2. Theoretical Framework

Life Cycle Assessment is described as the evaluation of the material and energy flows alongside with their induced environmental stress throughout the life cycle of a product or service. This group of

materials and energy pathways are called the elementary flows and are gathered in a life cycle inventory (LCI). The life cycle of a product is modeled as a system consisting of several other sub-systems; they resemble the activities throughout the different steps in the life cycle. The system is modeled from cradle-to-grave, which is from material production (cradle) to the final end-of-life treatment of the product (grave).

A LCI modeling problem arises when one of the functions of the product system is composed of a multifunctional process and the other is used in another product system. The LCI modeling problem that exists is the choice on how to divide or allocate the environmental impacts from the multifunctional process to the different product systems. The allocated share of the environmental burden of the multifunctional process to the product system under study significantly influences the result of the LCA. A large number of methodological approaches and solutions were developed in the past to deal with this issue of allocation. The ISO 14044:2006 norm includes a procedure to deal with the allocation problem in LCA [1]:

• Avoid allocation by dividing the multi-output processes in individual sub-processes and collect data for the sub-processes.

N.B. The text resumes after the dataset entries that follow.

-- ==== Sys2Proof/Machine/Wire.lean ====
section
/-!
DEFINITION. Records on the host link: writing and reading a field (R179), the check (R178), the judgement of a complete
record (R178), the text of a request and of a reply (R183), the receive FIFO (R175) and the assembler (R176, R177).
-/

namespace Sys2Proof.Machine

/-! ### Characters (R174) -/

/-- The characters of a text. -/
def chars (w : String) : List Ch := w.toList.map fun c => BitVec.ofNat 8 c.toNat

/-- A text of characters. -/
def textOf (cs : List Ch) : String := String.ofList (cs.map fun c => Char.ofNat c.toNat)

/-- A digit. -/
def isDigit (c : Ch) : Bool := decide (48 ≤ c.toNat) && decide (c.toNat ≤ 57)

/-- An uppercase letter. -/
def isUpper (c : Ch) : Bool := decide (65 ≤ c.toNat) && decide (c.toNat ≤ 90)

/-- A digit or an uppercase letter A to F (R178). -/
def isHex (c : Ch) : Bool := isDigit c || (decide (65 ≤ c.toNat) && decide (c.toNat ≤ 70))

/-- The value of a hexadecimal digit. -/
def hexVal (c : Ch) : Nat := if isDigit c then c.toNat - 48 else c.toNat - 55

/-- A number below 16 as a digit or uppercase letter. -/
def hexCh (n : Nat) : Ch := BitVec.ofNat 8 (if n < 10 then 48 + n else 55 + n)

/-- A byte as two hexadecimal digits. -/
def hex2 (b : BitVec 8) : List Ch := [hexCh (b.toNat / 16), hexCh (b.toNat % 16)]

/-- A control character other than CR and LF is no text (R177). -/
def isControl (c : Ch) : Bool := decide (c.toNat < 32) || decide (c.toNat = 127)

/-- The sum of characters, mod 256 (R178). -/
def sumOf (cs : List Ch) : BitVec 8 := cs.foldl (· + ·) 0

/-! ### Fields (R179) -/

/-- The decimal digits of a number, without leading zeros, before `acc`; `fuel` digits at most. -/
def digitsOnto : Nat → Nat → List Ch → List Ch
  | 0, _, acc => acc
  | fuel + 1, n, acc =>
    let acc' := BitVec.ofNat 8 (48 + n % 10) :: acc
    if n / 10 = 0 then acc' else digitsOnto fuel (n / 10) acc'

/-- A natural number in decimal. -/
def digits (n : Nat) : List Ch := digitsOnto 20 n []

/-- A number in decimal, with `-` when negative (R183). -/
def numText (n : Int) : List Ch := if n < 0 then 0x2D#8 :: digits n.natAbs else digits n.natAbs

/-- A field as it is written (R179, R183). -/
def fieldText : Field → List Ch
  | .num n => numText n
  | .word w => chars w
  | .wnum w n => chars w ++ 0x3D#8 :: numText n
  | .bad text => text

/-- Fields as they are written, each after a comma. -/
def fieldsText (fs : List Field) : List Ch := fs.flatMap fun f => 0x2C#8 :: fieldText f

/-- The value of decimal digits. -/
def digitsVal (cs : List Ch) : Nat := cs.foldl (fun n c => 10 * n + (c.toNat - 48)) 0

/-- One to six digits (R179). -/
def readNat (cs : List Ch) : Option Nat :=
  if decide (1 ≤ cs.length) && decide (cs.length ≤ 6) && cs.all isDigit then some (digitsVal cs) else none

/-- A number (R179). -/
def readNum (cs : List Ch) : Option Int :=
  match cs with
  | [] => none
  | c :: rest => if c = 0x2D#8 then (readNat rest).map fun n => -(n : Int) else (readNat cs).map fun n => (n : Int)

/-- Whether a text is a word: 1 to 12 uppercase letters or digits, the first a letter (R179). -/
def isWord (cs : List Ch) : Bool :=
  match cs with
  | [] => false
  | c :: rest => isUpper c && rest.all (fun c => isUpper c || isDigit c) && decide (rest.length ≤ 11)

/-- The text before the first `=` and the text after it. -/
def splitEq : List Ch → Option (List Ch × List Ch)
  | [] => none
  | c :: rest => if c = 0x3D#8 then some ([], rest) else (splitEq rest).map fun x => (c :: x.1, x.2)

/-- The text between two commas, read as one of the three forms (R179). -/
def readField (cs : List Ch) : Field :=
  match readNum cs with
  | some n => .num n
  | none =>
    if isWord cs then .word (textOf cs)
    else
      match splitEq cs with
      | some (a, b) =>
        match readNum b with
        | some n => if isWord a then .wnum (textOf a) n else .bad cs
        | none => .bad cs
      | none => .bad cs

/-- A text split at its commas. -/
def splitCommas : List Ch → List (List Ch)
  | [] => [[]]
  | c :: rest =>
    if c = 0x2C#8 then [] :: splitCommas rest
    else
      match splitCommas rest with
      | [] => [[c]]
      | x :: xs => (c :: x) :: xs

/-- The fields of a record: the text after its name (R179). -/
def readFields : List Ch → List Field
  | [] => []
  | _ :: rest => (splitCommas rest).map readField

/-! ### Judgement of a complete record (R178) -/

/-- What the steps of R178 decide. A request whose fields do not fit the grammar of R179 carries them as `bad`, and
its own rule answers `SYNTAX`. -/
inductive Judged where
  | silent
  | csum (tag : Tag)
  | badName (tag : Tag)
  | unknown (tag : Tag) (name : List Ch)
  | request (r : Request)
deriving DecidableEq, Repr

/-- The tag that two hexadecimal digits write. -/
def tagOf (a b : Ch) : Tag := BitVec.ofNat 8 (16 * hexVal a + hexVal b)

/-- The tag of a record, if well formed: its first two characters after the `@` (R178). -/
def readTag : List Ch → Option Tag
  | a :: b :: _ => if isHex a && isHex b then some (tagOf a b) else none
  | _ => none

/-- Steps 3 and 4 and the fields, of what stands between the tag and the check. -/
def judgeName (tag : Tag) : List Ch → Judged
  | a :: b :: c :: d :: rest =>
    if [a, b, c, d].all isUpper && (rest.isEmpty || rest.head? == some 0x2C#8) then
      match reading allReqs reqWord (textOf [a, b, c, d]) with
      | some n => .request ⟨tag, n, readFields rest⟩
      | none => .unknown tag [a, b, c, d]
    else .badName tag
  | _ => .badName tag

/-- The check part of a record (R178): the last three characters are `*` and two hexadecimal digits, and their
value is the sum of the characters before them. -/
def checks (main check : List Ch) : Bool :=
  match check with
  | [star, a, b] => star == 0x2A#8 && isHex a && isHex b && tagOf a b == sumOf main
  | _ => false

/-- A complete record judged (R178). `text` begins with its `@`. -/
def judgeText (text : List Ch) : Judged :=
  let body := text.drop 1
  let main := body.take (body.length - 3)
  if checks main (body.drop (body.length - 3)) then
    match readTag main with
    | some t => judgeName t (main.drop 2)
    | none => .silent
  else
    match readTag body with
    | some t => .csum t
    | none => .silent

/-- A text between its start character and its check (Formats on the wire). -/
def framed (start : Ch) (main : List Ch) : List Ch := start :: (main ++ 0x2A#8 :: hex2 (sumOf main))

/-- The record of a request, from its `@` to its check digits. -/
def recordText (r : Request) : List Ch := framed 0x40#8 (hex2 r.tag ++ chars (reqWord r.name) ++ fieldsText r.fields)

/-- A reply, CR and LF included (R183). -/
def replyText (tag : Tag) (name : List Ch) (result : String) (fs : List Field) : List Ch :=
  framed 0x3D#8 (hex2 tag ++ name ++ 0x2C#8 :: (chars result ++ fieldsText fs)) ++ [0x0D#8, 0x0A#8]

/-! ### The receive FIFO and the assembler (R175 to R177) -/

/-- A count of R184 raised by 1. -/
def count16 (n : Nat) : Nat := satSucc 65535 n

/-- The newest character of the FIFO gets a loss mark. -/
def markLast : List RxChar → List RxChar
  | [] => []
  | [x] => [{ x with loss := true }]
  | x :: rest => x :: markLast rest

/-- Whether the newest character of the FIFO carries a loss mark. -/
def lastLost (xs : List RxChar) : Bool :=
  match xs.getLast? with
  | some x => x.loss
  | none => false

/-- A character joins the FIFO, or is lost (R174, R175). -/
def Link.receive (l : Link) (c : Ch) (framing : Bool) : Link :=
  let n := l.counts
  let l1 := { l with counts := { n with framing := if framing then count16 n.framing else n.framing } }
  if l.fifo.length < Config.fifoCap then { l1 with fifo := l.fifo ++ [⟨c, framing, false⟩] }
  else if lastLost l.fifo then l1
  else { l1 with fifo := markLast l.fifo, counts := { l1.counts with overrun := count16 n.overrun } }

/-- A damaged record is discarded and counted (R176, R177). -/
def Link.damage (l : Link) (asm : Assembler) : Link :=
  { l with asm := asm, counts := { l.counts with damage := count16 l.counts.damage } }

/-- One character in ASSEMBLING (R176, R177). -/
def Link.store (l : Link) (text : List Ch) (damaged : Bool) (x : RxChar) : Link :=
  let hurt := damaged || x.framing
  if x.c = 0x0A#8 then { l with asm := .assembling text hurt }
  else if x.c = 0x0D#8 then
    if hurt then l.damage .hunting else { l with asm := .hunting, complete := some text }
  else if x.c = 0x40#8 ∧ x.framing = false then l.damage (.assembling [0x40#8] false)
  else if hurt || isControl x.c || decide (Config.recordCap ≤ text.length) then { l with asm := .assembling text true }
  else { l with asm := .assembling (text ++ [x.c]) false }

/-- A loss mark, after its character (R175). -/
def Link.loss (l : Link) : Link :=
  match l.asm with
  | .hunting => l
  | .assembling text _ => { l with asm := .assembling text true }

/-- The assembler takes one character (R175, R176). -/
def Link.assemble (l : Link) (x : RxChar) : Link :=
  let l1 :=
    match l.asm with
    | .hunting => if x.c = 0x40#8 ∧ x.framing = false then { l with asm := .assembling [0x40#8] false } else l
    | .assembling text damaged => l.store text damaged x
  if x.loss then l1.loss else l1

/-- The FIFO and the record in assembly are dropped (R180, R181). -/
def Link.clear (l : Link) : Link := { l with fifo := [], asm := .hunting, complete := none }

/-- The room of the transmit queue. -/
def Link.room (l : Link) : Nat := Config.txCap - l.tx.length

/-- A reply is placed: what there is room for enters the transmit queue, the rest is fed later (R183). -/
def Link.place (l : Link) (text : List Ch) : Link :=
  { l with tx := l.tx ++ text.take l.room, feed := text.drop l.room }

/-- The transmitter sends the head character, and the rest of a reply is fed into the room (R183). -/
def Link.sent (l : Link) : Link := { l with tx := l.tx.drop 1 }.place l.feed

end Sys2Proof.Machine
end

• Avoid allocation with an expansion of the system and attribute to the product-system a credit equivalent to the production of co-products elsewhere.

• However, when the allocation cannot be avoided, the inputs and outputs should be partitioned between the different co-products with respect to the physical and quantitative relationship between inputs/outputs and co-products.

• Sometimes, physical relationship could not be established between inputs/outputs and the co-products. In such a case, other relationship, e.g., the unit price might be used as a basis for allocation.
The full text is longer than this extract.